ENTRIES SHOWN:
*** Begin section ***

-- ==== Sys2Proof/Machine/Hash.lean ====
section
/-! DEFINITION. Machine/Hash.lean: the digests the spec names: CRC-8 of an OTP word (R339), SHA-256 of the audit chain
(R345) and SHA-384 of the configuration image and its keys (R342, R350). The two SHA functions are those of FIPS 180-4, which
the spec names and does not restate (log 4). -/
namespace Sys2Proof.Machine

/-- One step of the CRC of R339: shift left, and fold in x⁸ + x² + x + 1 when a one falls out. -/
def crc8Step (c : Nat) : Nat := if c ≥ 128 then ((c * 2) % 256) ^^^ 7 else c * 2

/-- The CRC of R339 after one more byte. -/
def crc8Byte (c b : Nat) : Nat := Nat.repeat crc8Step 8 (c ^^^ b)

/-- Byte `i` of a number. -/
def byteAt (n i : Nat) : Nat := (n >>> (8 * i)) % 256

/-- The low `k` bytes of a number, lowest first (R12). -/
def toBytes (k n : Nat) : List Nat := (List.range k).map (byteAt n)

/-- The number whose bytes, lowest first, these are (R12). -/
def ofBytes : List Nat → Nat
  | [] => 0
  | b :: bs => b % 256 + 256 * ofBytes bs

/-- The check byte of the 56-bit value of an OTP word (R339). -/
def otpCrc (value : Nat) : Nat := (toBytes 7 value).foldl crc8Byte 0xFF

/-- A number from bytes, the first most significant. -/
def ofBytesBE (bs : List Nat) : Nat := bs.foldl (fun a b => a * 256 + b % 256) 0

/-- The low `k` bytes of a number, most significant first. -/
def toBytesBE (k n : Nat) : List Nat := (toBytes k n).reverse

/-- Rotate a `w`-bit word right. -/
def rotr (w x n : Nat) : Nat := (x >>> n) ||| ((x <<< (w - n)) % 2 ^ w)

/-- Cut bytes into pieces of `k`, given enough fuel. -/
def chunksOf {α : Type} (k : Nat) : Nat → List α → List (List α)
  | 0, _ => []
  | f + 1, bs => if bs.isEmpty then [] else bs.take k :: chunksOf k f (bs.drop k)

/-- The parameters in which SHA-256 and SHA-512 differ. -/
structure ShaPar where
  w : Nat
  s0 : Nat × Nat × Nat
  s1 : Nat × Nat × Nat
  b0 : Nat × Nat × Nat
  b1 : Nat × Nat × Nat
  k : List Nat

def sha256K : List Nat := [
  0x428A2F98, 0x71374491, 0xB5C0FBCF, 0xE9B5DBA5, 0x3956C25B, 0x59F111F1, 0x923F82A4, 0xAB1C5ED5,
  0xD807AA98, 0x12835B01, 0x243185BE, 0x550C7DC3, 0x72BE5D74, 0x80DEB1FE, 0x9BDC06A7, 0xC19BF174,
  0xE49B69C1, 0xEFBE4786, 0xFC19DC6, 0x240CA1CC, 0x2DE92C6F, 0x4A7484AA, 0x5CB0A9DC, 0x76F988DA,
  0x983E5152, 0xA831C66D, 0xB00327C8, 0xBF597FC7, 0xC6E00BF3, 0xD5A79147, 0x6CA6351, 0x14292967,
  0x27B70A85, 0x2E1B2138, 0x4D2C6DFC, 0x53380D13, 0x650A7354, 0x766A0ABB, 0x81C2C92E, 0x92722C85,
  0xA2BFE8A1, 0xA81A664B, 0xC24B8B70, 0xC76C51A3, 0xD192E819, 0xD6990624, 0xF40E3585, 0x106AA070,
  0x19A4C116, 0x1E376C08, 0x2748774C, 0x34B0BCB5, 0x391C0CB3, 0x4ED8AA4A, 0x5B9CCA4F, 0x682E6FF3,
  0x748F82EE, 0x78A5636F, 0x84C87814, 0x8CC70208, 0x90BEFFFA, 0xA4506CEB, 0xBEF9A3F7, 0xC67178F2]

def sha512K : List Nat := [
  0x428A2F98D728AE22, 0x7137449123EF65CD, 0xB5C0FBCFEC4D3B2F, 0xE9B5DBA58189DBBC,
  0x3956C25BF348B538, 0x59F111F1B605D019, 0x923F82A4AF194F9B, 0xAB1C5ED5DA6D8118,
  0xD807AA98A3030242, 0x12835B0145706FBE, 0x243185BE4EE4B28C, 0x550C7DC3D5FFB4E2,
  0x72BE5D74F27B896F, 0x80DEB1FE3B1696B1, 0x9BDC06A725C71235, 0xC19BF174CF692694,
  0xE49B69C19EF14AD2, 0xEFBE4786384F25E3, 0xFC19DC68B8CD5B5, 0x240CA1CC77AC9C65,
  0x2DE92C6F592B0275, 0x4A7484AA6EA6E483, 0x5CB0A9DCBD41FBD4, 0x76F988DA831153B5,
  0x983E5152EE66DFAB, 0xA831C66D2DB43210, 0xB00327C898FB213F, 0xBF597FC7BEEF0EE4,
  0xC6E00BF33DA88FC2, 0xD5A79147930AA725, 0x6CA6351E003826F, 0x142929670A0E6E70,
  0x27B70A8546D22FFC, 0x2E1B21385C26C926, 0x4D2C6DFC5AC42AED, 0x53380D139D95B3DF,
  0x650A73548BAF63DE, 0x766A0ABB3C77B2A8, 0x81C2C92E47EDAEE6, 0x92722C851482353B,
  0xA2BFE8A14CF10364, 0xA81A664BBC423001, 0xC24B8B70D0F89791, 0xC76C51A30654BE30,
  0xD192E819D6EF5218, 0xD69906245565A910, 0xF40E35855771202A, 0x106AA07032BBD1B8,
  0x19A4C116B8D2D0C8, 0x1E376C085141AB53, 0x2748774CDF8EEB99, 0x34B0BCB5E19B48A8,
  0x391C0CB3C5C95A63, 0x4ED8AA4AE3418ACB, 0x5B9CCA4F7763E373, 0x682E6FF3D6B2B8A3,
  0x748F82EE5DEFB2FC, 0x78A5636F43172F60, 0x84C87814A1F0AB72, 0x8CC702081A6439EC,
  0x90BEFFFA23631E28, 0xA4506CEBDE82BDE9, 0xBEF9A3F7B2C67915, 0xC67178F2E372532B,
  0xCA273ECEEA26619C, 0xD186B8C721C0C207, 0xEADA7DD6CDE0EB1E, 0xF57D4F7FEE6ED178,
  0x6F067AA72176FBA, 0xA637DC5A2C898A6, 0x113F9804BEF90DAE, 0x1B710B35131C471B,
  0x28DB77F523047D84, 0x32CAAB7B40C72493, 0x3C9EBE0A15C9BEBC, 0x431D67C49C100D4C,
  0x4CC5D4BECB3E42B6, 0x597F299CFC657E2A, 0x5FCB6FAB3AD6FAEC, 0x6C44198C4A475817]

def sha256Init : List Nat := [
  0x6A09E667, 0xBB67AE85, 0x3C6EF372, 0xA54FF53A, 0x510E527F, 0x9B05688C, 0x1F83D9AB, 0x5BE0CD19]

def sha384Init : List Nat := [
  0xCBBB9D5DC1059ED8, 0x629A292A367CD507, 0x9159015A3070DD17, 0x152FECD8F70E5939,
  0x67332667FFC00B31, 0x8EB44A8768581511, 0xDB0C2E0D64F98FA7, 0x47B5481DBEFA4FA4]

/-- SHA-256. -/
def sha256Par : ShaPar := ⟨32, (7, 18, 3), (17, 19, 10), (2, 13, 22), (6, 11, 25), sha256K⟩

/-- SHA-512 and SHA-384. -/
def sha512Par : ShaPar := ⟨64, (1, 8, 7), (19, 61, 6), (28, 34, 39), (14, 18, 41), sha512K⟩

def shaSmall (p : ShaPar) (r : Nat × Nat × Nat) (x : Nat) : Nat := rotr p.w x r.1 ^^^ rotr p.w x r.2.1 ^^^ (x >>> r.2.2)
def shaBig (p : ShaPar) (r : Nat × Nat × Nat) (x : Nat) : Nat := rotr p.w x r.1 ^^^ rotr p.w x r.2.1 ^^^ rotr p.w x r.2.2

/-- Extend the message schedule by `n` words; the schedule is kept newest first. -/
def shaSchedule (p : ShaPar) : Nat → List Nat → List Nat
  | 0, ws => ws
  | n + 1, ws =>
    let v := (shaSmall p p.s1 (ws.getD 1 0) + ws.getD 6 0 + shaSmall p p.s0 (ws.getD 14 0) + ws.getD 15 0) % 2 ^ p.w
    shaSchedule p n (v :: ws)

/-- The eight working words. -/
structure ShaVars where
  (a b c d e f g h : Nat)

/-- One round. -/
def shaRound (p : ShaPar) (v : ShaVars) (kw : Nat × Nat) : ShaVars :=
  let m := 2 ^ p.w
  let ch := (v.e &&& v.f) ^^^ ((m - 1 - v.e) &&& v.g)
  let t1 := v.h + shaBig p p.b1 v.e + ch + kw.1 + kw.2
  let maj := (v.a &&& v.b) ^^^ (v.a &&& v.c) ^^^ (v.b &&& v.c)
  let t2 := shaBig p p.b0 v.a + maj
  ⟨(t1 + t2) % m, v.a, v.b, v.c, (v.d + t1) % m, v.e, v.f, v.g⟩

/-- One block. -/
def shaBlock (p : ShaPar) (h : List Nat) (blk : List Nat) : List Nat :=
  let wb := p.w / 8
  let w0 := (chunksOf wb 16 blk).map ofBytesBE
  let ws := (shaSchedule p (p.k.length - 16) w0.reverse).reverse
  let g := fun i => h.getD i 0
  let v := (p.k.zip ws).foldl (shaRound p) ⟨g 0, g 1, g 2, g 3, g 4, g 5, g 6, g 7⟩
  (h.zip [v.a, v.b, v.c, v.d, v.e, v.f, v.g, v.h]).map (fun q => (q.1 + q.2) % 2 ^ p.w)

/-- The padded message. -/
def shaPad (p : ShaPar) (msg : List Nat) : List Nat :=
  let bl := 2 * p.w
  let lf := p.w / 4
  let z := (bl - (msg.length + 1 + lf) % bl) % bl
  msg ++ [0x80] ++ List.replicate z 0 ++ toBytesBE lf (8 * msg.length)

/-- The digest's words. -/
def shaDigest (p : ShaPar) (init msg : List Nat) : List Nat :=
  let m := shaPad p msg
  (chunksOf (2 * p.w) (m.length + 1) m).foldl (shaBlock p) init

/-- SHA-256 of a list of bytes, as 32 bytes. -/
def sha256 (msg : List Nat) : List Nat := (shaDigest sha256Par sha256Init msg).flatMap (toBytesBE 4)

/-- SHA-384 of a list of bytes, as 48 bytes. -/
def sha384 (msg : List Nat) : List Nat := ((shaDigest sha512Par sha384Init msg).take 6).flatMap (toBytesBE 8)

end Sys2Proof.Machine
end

*** End section ***

EXERCISE DETAILS: Each line from the first line of the listing through the line containing "enough fuel. -/" must be set down exactly; no other line belongs in the answer.

SOLVED EXERCISE:
-- ==== Sys2Proof/Machine/Hash.lean ====
section
/-! DEFINITION. Machine/Hash.lean: the digests the spec names: CRC-8 of an OTP word (R339), SHA-256 of the audit chain
(R345) and SHA-384 of the configuration image and its keys (R342, R350). The two SHA functions are those of FIPS 180-4, which
the spec names and does not restate (log 4). -/
namespace Sys2Proof.Machine

/-- One step of the CRC of R339: shift left, and fold in x⁸ + x² + x + 1 when a one falls out. -/
def crc8Step (c : Nat) : Nat := if c ≥ 128 then ((c * 2) % 256) ^^^ 7 else c * 2

/-- The CRC of R339 after one more byte. -/
def crc8Byte (c b : Nat) : Nat := Nat.repeat crc8Step 8 (c ^^^ b)

/-- Byte `i` of a number. -/
def byteAt (n i : Nat) : Nat := (n >>> (8 * i)) % 256

/-- The low `k` bytes of a number, lowest first (R12). -/
def toBytes (k n : Nat) : List Nat := (List.range k).map (byteAt n)

/-- The number whose bytes, lowest first, these are (R12). -/
def ofBytes : List Nat → Nat
  | [] => 0
  | b :: bs => b % 256 + 256 * ofBytes bs

/-- The check byte of the 56-bit value of an OTP word (R339). -/
def otpCrc (value : Nat) : Nat := (toBytes 7 value).foldl crc8Byte 0xFF

/-- A number from bytes, the first most significant. -/
def ofBytesBE (bs : List Nat) : Nat := bs.foldl (fun a b => a * 256 + b % 256) 0

/-- The low `k` bytes of a number, most significant first. -/
def toBytesBE (k n : Nat) : List Nat := (toBytes k n).reverse

/-- Rotate a `w`-bit word right. -/
def rotr (w x n : Nat) : Nat := (x >>> n) ||| ((x <<< (w - n)) % 2 ^ w)

/-- Cut bytes into pieces of `k`, given enough fuel. -/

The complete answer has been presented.